To run a container interactively using `bash`.

Examples
--------

The UIMACPP package includes several sample UIMA C++ annotators and a sample C++ application that instantiates and uses a C++ annotator. More details on how to build and run the examples will be available over time.

A UIMA C++ annotator descriptor differs from a Java descriptor in the frameworkImplementation, specifying

org.apache.uima.cpp

For a C++ annotator, the annotatorImplementationName specifies the name of a dynamic link library. UIMACPP will add the OS appropriate suffix and search the active dynamic libary path (`LD_LIBRARY_PATH` for Linux). The suffix is not automatically added when the annotatorImplementationName includes a path.
An annotator library is derived from the UIMACPP class "Annotator" and must implement basic annotator methods. Annotators in Perl and Python languages each use a C++ annotator to instantiate the appropriate interpreter, load the specified annotator source and call the annotator methods.
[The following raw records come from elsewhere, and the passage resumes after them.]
-- ==== Sys2Proof/Beside.lean ====
section
/-! DEFINITION. The words that the opcode map (R33) defines and the opcode table leaves out. They decode, run and
encode as the table's words do; they stand in a type of their own because Instr holds the table's rows only. -/

namespace Sys2Proof

/-- A word of the opcode map that has no row in the opcode table. Minor and operand fields stand as in the word. -/
inductive Beside where
  /-- CVT, MAJ 0x12: `t` is the target tag (R328). -/
  | cvt (g : Guard) (d a : Code) (t : BitVec 8)
  /-- XLANE, MAJ 0x15: X = 0 PICK, 1 FLIP (R329). -/
  | xlane (g : Guard) (d a b : Code) (x : BitVec 1)
  /-- SLIDE, MAJ 0x16: X = 0 FWD, 1 BWD (R330). -/
  | slide (g : Guard) (d a b : Code) (x : BitVec 1)
  /-- LANEOP, MAJ 0x17, minors 0-9 (R331). -/
  | laneop (g : Guard) (d a : Code) (m : BitVec 4)
  /-- MADDM and MSUBM, MAJ 0x18 (R334). -/
  | maddm (g : Guard) (d a b : Code) (x : BitVec 1)
  /-- MMULM and MMULM.M, MAJ 0x19 (R334). -/
  | mmulm (g : Guard) (d a b : Code) (x : BitVec 1)
  /-- NTTB and NTTB.INV, MAJ 0x1A (R335). -/
  | nttb (g : Guard) (d a b : Code) (x : BitVec 1)
  /-- BFP minors 0-2 (GEXP, SEXP, NORM), MAJ 0x1C, with their I4 (R133 of 08). -/
  | bfp (g : Guard) (d a : Code) (m : BitVec 4) (i : BitVec 4)
  /-- ST, MAJ 0x21: width and offset (R326). -/
  | st (g : Guard) (d a : Code) (m : BitVec 4) (o : BitVec 4)
  /-- STS, MAJ 0x23 (R326). -/
  | sts (g : Guard) (d a : Code) (m : BitVec 4) (o : BitVec 4)
  /-- PREF, MAJ 0x29: kind and offset (R327). -/
  | pref (g : Guard) (a : Code) (m : BitVec 4) (o : BitVec 4)
  /-- STU, MAJ 0x2B (R326). -/
  | stu (g : Guard) (d a : Code) (m : BitVec 4) (o : BitVec 4)
  /-- TILE minors 0-7, MAJ 0x2C (R320-R325). -/
  | tile (g : Guard) (d a : Code) (m : BitVec 4) (i : BitVec 4)
  /-- SPOOL minors 0-5, MAJ 0x2D (R347-R350). -/
  | spool (g : Guard) (d a : Code) (m : BitVec 4) (q : BitVec 4)
  /-- MTX minors 0-13, MAJ 0x2F (R336-R345). -/
  | mtx (g : Guard) (d a : Code) (m : BitVec 4) (i : BitVec 4)
  /-- EXIT, MAJ 0x37 (R346). -/
  | exit (g : Guard)
  /-- SYS minors 0, 1 and 3-6 (SYSC, TRAP, ERET, LRD, LWR, SRV), MAJ 0x3B (R237). -/
  | sys (g : Guard) (d a : Code) (m : BitVec 4) (i : BitVec 4)
  deriving DecidableEq, Repr

/-- What a 32-bit word decodes to: a row of the opcode table or a word beside it. -/
inductive Decoded where
  | row (i : Instr)
  | beside (b : Beside)
  deriving DecidableEq, Repr

end Sys2Proof
end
UIMACPP Example - Running a C++ analytic in a Native Process
------------------------------------------------------------

As in UIMA, UIMACPP includes application level methods to instantiate an Analysis Engine from a UIMA annotator descriptor, create a CAS using the AE type system, and call AE methods.

`examples/src/ExampleApplication.cpp` is a simple program that instantiates the specified annotator, reads a directory of txt files, and for each file sets the document text in a CAS and calls the AE process method. For annotator development, this program can be modified to create arbitrary CAS content to drive the annotator. Because the entire application is C++, standard tools such as `gdb` or `devenv` can be easily used for debugging.

`runAECpp` is a UIMA C++ application driver modeled closely after the Java tool runAE. Like `ExampleApplication`, this tool can read a directory of text files and exercise the given annotator. In addition, `runAECpp` can take input from XML format CAS files, call the annotator's `process()` method, and output the resultant CAS in XML format files. XML format CAS input files can be created from upstream UIMA components, or created manually with the content needed to develop and unit test an annotator. This is the default [entrypoint point](docker-entrypoint.sh) for the Docker image.

![UIMA CPP Native Deployment](docs/images/uimacppnative.png)